Di birai pintu kita cuma punya waktu sekitar dua menit, sebelum sunyi hambar dan tumpah seperti susu basi.

Kau berbicara seolah-olah akhir tiada. Dan saban hari, Satre pernah berkata padaku bahwa akhir memang tak pernah ada. Kau ceritakan soal difabel yang mengkeret pada trotoar dimana fasilitas tak berpihak padanya. Dan kau ceritakan juga struktur pada tetes hujan, bahwa di dalamnya ada banyak air mata hewan, tumbuhan, manusia, bahkan Tuhan. Satu menit meriak, dan bahkan celotehmu belum mencapai refrain.

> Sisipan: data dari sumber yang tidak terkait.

/-- A code page that is reached; eight iterations and seven; a hang at its limit, one short of it and one posted; a breakpoint; a line that
has become full, a watched sector, a version waiter; a deferral that ends now and one that ends in the next cycle. -/
theorem test_witness_WatchersWakesAndArrivals_watchers :
    (∃ (s : State), (match s.access none 0 1 .fetch (((s.ctx? 1).map fun c => c.code).getD 0 + 64) with
      | (_, .ok x) => x == ⟨0x100073, 16, 0x100040⟩ | _ => false) = true) ∧
    (∃ (s : State) (w : Weft), s.weft? 0 0 = some w ∧ w.loupe.tracking = true ∧ w.loupe.polling = false ∧ w.loupe.count = 8) ∧
    (∃ (s : State) (w : Weft), s.weft? 0 0 = some w ∧ w.loupe.count = 7) ∧
    (∃ (s : State) (sw : Swatch) (w : Weft) (e : Entry), Resident s 0 0 sw w ∧ Top w e ∧ w.safelight = Config.safelightLimit ∧ w.hangPosted = false) ∧
    (∃ (s : State) (sw : Swatch) (w : Weft) (e : Entry), Resident s 0 0 sw w ∧ Top w e ∧ w.safelight + 1 = Config.safelightLimit) ∧
    (∃ (s : State) (sw : Swatch) (w : Weft) (e : Entry), Resident s 0 0 sw w ∧ Top w e ∧ w.hangPosted = true) ∧
    (∃ (s : State) (sw : Swatch) (w : Weft) (e : Entry), Resident s 0 0 sw w ∧ Top w e ∧ w.clause = none ∧ w.wait = none ∧ (sw.ctx, e.pc) ∈ s.pkg.breaks ∧ sw.ctx ∉ s.pkg.stoppedCtx) ∧
    (∃ (s : State) (sw : Swatch), s.swatch? 0 = some sw ∧ (∀ q ∈ sw.wefts, q.2.place ≠ .absent) ∧ (sw.wefts.map fun q => q.1).Nodup ∧ s.cores = [] ∧
      ∃ q ∈ sw.wefts, ∃ x, q.2.wait = some x ∧ x.form = .fullEmpty [4] true ∧ 4 ∈ sw.full) ∧
    (∃ (s : State) (w : Weft), s.weft? 0 0 = some w ∧ w.place ≠ .absent ∧ (w.wait.any fun x => x.form == .watch) = true ∧ (w.watch.any fun e => e.sector == 64) = true) ∧
    (∃ (s : State) (w : Weft), s.weft? 0 0 = some w ∧ w.place ≠ .absent ∧ w.versionWaits 1 (some 64) = true) ∧
    (∃ (s : State) (sw : Swatch), s.swatch? 0 = some sw ∧ sw.deferTo = some (s.cluster sw.clu).clk) ∧
    ∃ (s : State) (sw : Swatch) (c : Nat), s.swatch? 0 = some sw ∧ sw.deferTo = some c ∧ c = (s.cluster sw.clu).clk + 1 := by
  refine ⟨⟨{ paged (at_ .nop) with mem := memPutBytes (paged (at_ .nop)).mem 0x40000 (natBytes 8 0x100073) }, by decide⟩,
    ⟨withWeft (at_ .nop) fun w => { w with loupe := loopOf 8 }, weftAt (by decide)⟩,
    ⟨withWeft (at_ .nop) fun w => { w with loupe := loopOf 7 }, weftAt (by decide)⟩,
    ⟨withWeft (at_ .nop) fun w => { w with safelight := 1048576 }, resident (by decide)⟩,
    ⟨withWeft (at_ .nop) fun w => { w with safelight := 1048575 }, resident (by decide)⟩,
    ⟨withWeft (at_ .nop) fun w => { w with hangPosted := true }, resident (by decide)⟩,
    ⟨{ atHeader (at_ .nop) 0 with pkg := { (at_ .nop).pkg with breaks := [(1, 0)] } }, resident (by decide)⟩,
    ?_, ⟨withWeft (waiting (.waitw (.s 5) false false) .watch) fun w => { w with watch := [⟨64, false, false⟩] }, weftAt (by decide)⟩,
    ⟨waiting (.vld (.v 4) (.v 2) (.v 6) false false false false) (.version [(1, 64, 2, 1)] false false false), weftAt (by decide)⟩,
    ⟨withSw (at_ .nop) fun x => { x with deferTo := some 0 }, any_some (by decide)⟩,
    withSw (at_ .nop) fun x => { x with deferTo := some 1 }, ?_⟩
  · have ⟨sw, hs, hp⟩ := any_some (p := fun sw : Swatch => (∀ q ∈ sw.wefts, q.2.place ≠ .absent) ∧ (sw.wefts.map fun q => q.1).Nodup ∧
      (∃ q ∈ sw.wefts, (q.2.wait.any fun x => x.form == .fullEmpty [4] true) = true) ∧ 4 ∈ sw.full)
      (o := (withSw (waiting (.fewait (.s 4) false false) (.fullEmpty [4] true)) fun x => { x with full := [4] }).swatch? 0) (by decide)
    obtain ⟨h1, h2, ⟨q, hq, hx⟩, h4⟩ := hp
    cases hw : q.2.wait with
    | none => rw [hw] at hx; cases hx
    | some x => rw [hw] at hx; exact ⟨_, sw, hs, h1, h2, rfl, q, hq, x, hw, eq_of_beq hx, h4⟩
  · have ⟨sw, hs, hp⟩ := any_some (p := fun sw : Swatch => sw.deferTo = some 1 ∧
      1 = ((withSw (at_ .nop) fun x => { x with deferTo := some 1 }).cluster sw.clu).clk + 1)
      (o := (withSw (at_ .nop) fun x => { x with deferTo := some 1 }).swatch? 0) (by decide)
    exact ⟨sw, 1, hs, hp⟩
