-- ==== Sys2Proof/Word.lean ====
section
/-! DEFINITION. The two data widths of BFX: a bit (tape) and a byte (streams, source text). Spec: 00_scope.md R7. -/

namespace Sys2Proof

/-- A bit, 0 or 1 (00_scope.md R7). -/
abbrev Bit := BitVec 1

/-- A byte `b[7:0]`, bit 0 the least significant (00_scope.md R7). Source characters are bytes too
(30_encoding.md R62). -/
abbrev Byte := BitVec 8

end Sys2Proof
end

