-- ==== Sys2Proof/Machine/Operands.lean ====
section
/-! DEFINITION. The implicit operands (30_encoding.md R65): the current bit, and the target of a bracket. The pointer is
the field `ptr`; the BSIO buffers are in Bsio.lean. No instruction has an explicit operand. -/

namespace Sys2Proof.Machine

/-- `read_current()`, `T[P]`: the only addressing mode (20_memory.md R41, 41_tape_ops.md R107). -/
def currentBit (s : State) : Bit := readTape s.tape s.ptr

/-- `jt[ip] + 1`, the target of a taken bracket (30_encoding.md R65, 43_jump_ops.md R130, R131); `none` where the table
holds NONE. -/
def jumpTarget (s : State) : Option Nat := (jumpAt s.jt s.ip).map (· + 1)

end Sys2Proof.Machine
end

Hampir tiga puluh detik tersisa, sampai di kejauhan aku mulai mendengar ilalang dilibas purnama. Dan sebelum semuanya selesai, aku mengeluarkan setangkai lili putih, agak sedikit layu, namun bisa mengusir aura-aura kematian.


Tapi di birai di mana aku dan kau cuman punya dua menit, tak ada yang tersisa selain ketiadaan pintu, ketidaknyataan, sosokku, dan tanah merah. Lalu aku akan tahu bahwa masa penghabisan kita telah datang, sebab azan subuh telah berkumandang, menghapus sisa-sisa kabut makam pada dua menit di ujung hari itu.